» What is needed
Copy each line of the following material that has the string "Bool".

Material provided section start

-- ==== Sys2Proof/Machine/Lanes.lean ====
section
/-!
DEFINITION. The reed and the weft lanes: which lanes a port has (R42 to R46), block lock and polarity (R57, R58, R62), the
freeze of adaptation (R65, R66) and margining (R67, R68).
-/

namespace Sys2Proof.Machine

/-! ### The reed (R42 to R49) -/

def split (s : State) (k : Nat) : Nat := cfgv s 0x3001 (k + 1)

/-- The lanes a slot takes under a split: first lane within the octet and how many; none where the slot does not exist. -/
def slotLanes (sp k j : Nat) (x1 : Bool) : Option (Nat × Nat) :=
  let two := fun base => some (base, if x1 then 1 else 2)
  match sp, j with
  | 1, 0 => some (0, 8)
  | 2, 0 => some (0, 4)
  | 2, 2 => some (4, 4)
  | 3, 0 => some (0, 4)
  | 3, 2 => two 4
  | 3, 3 => two 6
  | 4, j => if j < 4 then two (2 * j) else none
  | 5, 0 => if k % 2 = 0 then some (0, 16) else none
  | _, _ => none

/-- A port's first global lane and configured width (R42 to R44). -/
def portLanes (s : State) (p : Nat) : Option (Nat × Nat) :=
  let k := p / 4
  match slotLanes (split s k) k (p % 4) (bit (cfgv s 0x3002 (k + 1)) (p % 4)) with
  | some (b, n) => some (8 * k + b, n)
  | none => none

def isWeft (s : State) (p : Nat) : Bool := personality s p = 2 || personality s p = 3
def isTwinPort (s : State) (p : Nat) : Bool := personality s p = 3

def portWidth (s : State) (p : Nat) : Nat :=
  match portLanes s p with
  | some (_, n) => n
  | none => 0

/-- The reference clock an enabled port runs from (R49). -/
def portClock (s : State) (p : Nat) : Nat := if isWeft s p then 8 + p / 4 / 16 else p / 16

def clockOk (s : State) (p : Nat) : Bool := !bit s.lanes.refLost (portClock s p)

def laneOf (s : State) (l : Nat) : LaneState := vget s.lanes.lane l {}
def setLane (s : State) (l : Nat) (x : LaneState) : State := { s with lanes := { s.lanes with lane := vset s.lanes.lane l x } }

/-- The enabled port a lane belongs to, and its number within the port. -/
def lanePort (s : State) (l : Nat) : Option (Nat × Nat) :=
  let k := l / 8
  let slots := (List.range 4).map (4 * k + ·) ++ [4 * (k / 2 * 2)]
  match slots.find? fun p => personality s p ≠ 0 &&
      (match portLanes s p with | some (b, n) => b ≤ l && l < b + n | none => false) with
  | some p =>
    match portLanes s p with
    | some (b, _) => some (p, l - b)
    | none => none
  | none => none

def weftPort (s : State) (p : Nat) : WeftPort := vget s.weft.port p {}
def setWeft (s : State) (p : Nat) (x : WeftPort) : State := { s with weft := { s.weft with port := vset s.weft.port p x } }

/-- Every lane of a port put in a state. -/
def setPortLanes (s : State) (p : Nat) (f : LaneState → LaneState) : State :=
  match portLanes s p with
  | some (b, n) => (List.range n).foldl (fun s j => setLane s (b + j) (f (laneOf s (b + j)))) s
  | none => s

/-- The receiver of a lane starts afresh. DESIGN CHOICE (log entry 104): the spec does not say whether a detected inversion
outlasts a loss of lock; `polSeen` stays, so that an inverted lane that locks again writes no second event 0x0203. -/
def laneFresh (x : LaneState) : LaneState :=
  { x with valid := 0, history := [], polChecked := false, seenNum := none, aligns := [], pos := 0, skip := 0, fifo := [] }

def laneIdle (x : LaneState) : LaneState := { laneFresh x with st := .idle }
def laneHunts (now : Nat) (x : LaneState) : LaneState := { laneFresh x with st := .hunting, huntSince := now }

/-- The port lanes that are aligned and show the right PORT_WIDTH: RX_LANE_MASK (R97). -/
def alignedMask (s : State) (p : Nat) : Nat :=
  match portLanes s p with
  | some (b, n) => ((List.range n).map fun j => if (laneOf s (b + j)).st = .aligned then 2 ^ j else 0).sum
  | none => 0

/-! ### Block lock (R57, R58) -/

/-- Headers 0b01, a data block, and 0b10, a control block, are valid (R54). -/
def validHeader (h : Nat) : Bool := h = 1 || h = 2

/-- BLOCK_LOCK_ACQUIRED (R57): 64 consecutive valid headers. -/
def blockLockAcquired (l : Nat) (s : State) : State :=
  let x := laneOf s l
  if x.st = .hunting ∧ 64 ≤ x.valid then
    event (setLane s l { x with st := .locked, history := [], polChecked := false, alignAt := s.now }) 0x0200 0 l
  else s

def execBlockLockAcquired (l : Lane) (s : State) : Host.Outcome State Fault Refusal := .next (blockLockAcquired l s)

/-- Invalid headers among the last 64. -/
def invalidHeaders (x : LaneState) : Nat := (x.history.filter fun v => !v).length

/-- The lane returns to hunting; event 0x0201. -/
def lockLost (l : Nat) (s : State) : State :=
  let x := laneOf s l
  event (setLane s l (laneHunts s.now x)) 0x0201 0 (l + at_ 16 (invalidHeaders x))

/-- LANE_LOCK_TIMEOUT (R58). -/
def laneLockTimeout (l : Nat) (s : State) : State :=
  let x := laneOf s l
  if x.st = .hunting ∧ elapsed s x.huntSince (100 * us) then event (setLane s l { x with st := .failed }) 0x0202 0 l else s

def execLaneLockTimeout (l : Lane) (s : State) : Host.Outcome State Fault Refusal := .next (laneLockTimeout l s)

/-! ### Alignment and polarity (R59 to R62) -/

/-- The polarity a lane's setting gives it: 1 normal, 2 inverted, or the one seen (R62). -/
def lanePolarity (s : State) (l : Nat) : Nat := cfgv s (if l < 128 then 0x3012 else 0x3013) (l % 128 + 1)

/-- Three ALIGN periods, ns, at the lane's rate (R59, R62). -/
def threeAligns (rate : Nat) : Nat := if rate = 2 then 30070 else 15035

/-! ### The freeze of adaptation (R65, R66) -/

/-- A margining run ends early (R68): status 3 by a freeze, 4 by the link; event 0x020B. -/
def marginAbort (s : State) (status : Nat) : State :=
  match s.lanes.run with
  | some r => event { s with lanes := { s.lanes with run := none, marginStatus := status } } 0x020B 0 (r.lane + at_ 16 status)
  | none => s

def freezeBegin (s : State) (installer : Bool) : State :=
  let s := { s with lanes := { s.lanes with frozen := some (installer, s.now), freezeHeld := none, thawed := [] } }
  marginAbort (event s 0x0208 0 (at_ 16 (b2n installer))) 3

def freezeEnd (s : State) : State :=
  match s.lanes.frozen with
  | some (_, t) =>
    event { s with lanes := { s.lanes with frozen := none, thawed := [], freezeEnd := some s.now } } 0x0209 0
      (at_ 16 ((s.now - t) / us % 2 ^ 32))
  | none => s

/-- The 20 ms gap after a freeze has passed. -/
def gapPassed (s : State) : Bool :=
  match s.lanes.freezeEnd with
  | some t => t + 20 * ms ≤ s.now
  | none => true

/-- A request for a freeze: it joins one that is active or held, waits out the gap, or begins one. -/
def freezeRequest (s : State) (installer : Bool) : State :=
  if s.lanes.frozen.isSome ∨ s.lanes.freezeHeld.isSome then s
  else if gapPassed s then freezeBegin s installer
  else { s with lanes := { s.lanes with freezeHeld := some installer } }

/-- The end of a cause: an installer's write of 0, or the treadle's. -/
def freezeRelease (s : State) (installer : Bool) : State :=
  match s.lanes.frozen with
  | some (i, _) => if i = installer then freezeEnd s else s
  | none => if s.lanes.freezeHeld = some installer then { s with lanes := { s.lanes with freezeHeld := none } } else s

/-- ADAPT_FREEZE (R65): by the treadle, or by a session's write of the CONTROL object 0x3030:01. -/
def adaptFreeze (by_ : FreezeBy) (s : State) : State :=
  match by_ with
  | .treadle true => freezeRequest s false
  | .treadle false => freezeRelease s false
  | .session sess v =>
    if s.module.pause.isSome then { s with mgmt := { s.mgmt with heldWrites := s.mgmt.heldWrites ++ [(sess, 0x3030, 1, v)] } }
    else
      let st := writeRefusal s sess 0x3030 1 v
      emit (if st ≠ 0 then s else if v = 1 then freezeRequest s true else freezeRelease s true) (.status sess 0x3030 1 st)

def execAdaptFreeze (by_ : FreezeBy) (s : State) : Host.Outcome State Fault Refusal := .next (adaptFreeze by_ s)

/-- ADAPT_FREEZE_END (R65): the 2 ms cap. -/
def adaptFreezeEnd (s : State) : State :=
  match s.lanes.frozen with
  | some (_, t) => if elapsed s t (2 * ms) then freezeEnd s else s
  | none => s

def execAdaptFreezeEnd (s : State) : Host.Outcome State Fault Refusal := .next (adaptFreezeEnd s)

/-- ADAPT_FREEZE_HELD_START (R66). -/
def adaptFreezeHeldStart (s : State) : State :=
  match s.lanes.freezeHeld with
  | some i => if gapPassed s ∧ s.lanes.frozen.isNone then freezeBegin s i else s
  | none => s

def execAdaptFreezeHeldStart (s : State) : Host.Outcome State Fault Refusal := .next (adaptFreezeHeldStart s)

/-! ### Margining (R67, R68) -/

/-- The lane belongs to a weft or twin port in ACTIVE. -/
def marginLane (s : State) (l : Nat) : Bool :=
  match lanePort s l with
  | some (p, _) => isWeft s p && (weftPort s p).link = .active
  | none => false

def marginCheck (s : State) (sess : Nat) : Nat :=
  if s.lanes.run.isSome || !marginLane s (param s sess 0x3020 1) || s.lanes.frozen.isSome then 5 else 0

/-- The effect of MARGIN_START 1: a run from the centre, negative side first. -/
def actMarginStart (sess : Nat) (s : State) : State :=
  { s with lanes := { s.lanes with
      run := some { lane := param s sess 0x3020 1, axis := param s sess 0x3020 2, limit := param s sess 0x3020 3,
                    positive := false, step := 1, since := s.now }
      marginStatus := 1, marginNeg := 0, marginPos := 0 } }

/-- A refused start shows in MARGIN_STATUS as 5. DESIGN CHOICE (log entry 105): the spec does not say what the object reads when
the start is refused because a run is active; it keeps 1, running. -/
def marginRefused (s : State) : State :=
  if s.lanes.run.isSome then s else { s with lanes := { s.lanes with marginStatus := 5 } }

def execMarginStart (sess value : Nat) (s : State) : Host.Outcome State Fault Refusal :=
  .next (actWrite s sess 0x3020 4 value (if value = 1 then marginCheck s sess else 0) marginRefused (onOne value (actMarginStart sess)))

/-- One step of 1 ms has ended (R67): the side stops at the first step over the limit, or at step 63. -/
def marginStep (errors : Nat) (s : State) : State :=
  match s.lanes.run with
  | none => s
  | some r =>
    if ¬ elapsed s r.since ms then s
    else if errors ≤ r.limit ∧ r.step < 63 then
      { s with lanes := { s.lanes with run := some { r with step := r.step + 1, since := s.now } } }
    else
      let last := if errors ≤ r.limit then 63 else r.step - 1
      if r.positive then
        let s := { s with lanes := { s.lanes with run := none, marginStatus := 2, marginPos := last } }
        event s 0x020A 0 (r.lane + at_ 16 s.lanes.marginNeg + at_ 24 last)
      else
        { s with lanes := { s.lanes with marginNeg := last, run := some { r with positive := true, step := 1, since := s.now } } }

def execMarginStep (errors : Nat) (s : State) : Host.Outcome State Fault Refusal := .next (marginStep errors s)

end Sys2Proof.Machine
end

Material provided section end

» Problem solution
def slotLanes (sp k j : Nat) (x1 : Bool) : Option (Nat × Nat) :=
def isWeft (s : State) (p : Nat) : Bool := personality s p = 2 || personality s p = 3
def isTwinPort (s : State) (p : Nat) : Bool := personality s p = 3
def clockOk (s : State) (p : Nat) : Bool := !bit s.lanes.refLost (portClock s p)
def validHeader (h : Nat) : Bool := h = 1 || h = 2
def freezeBegin (s : State) (installer : Bool) : State :=
def gapPassed (s : State) : Bool :=
def freezeRequest (s : State) (installer : Bool) : State :=
def freezeRelease (s : State) (installer : Bool) : State :=
def marginLane (s : State) (l : Nat) : Bool :=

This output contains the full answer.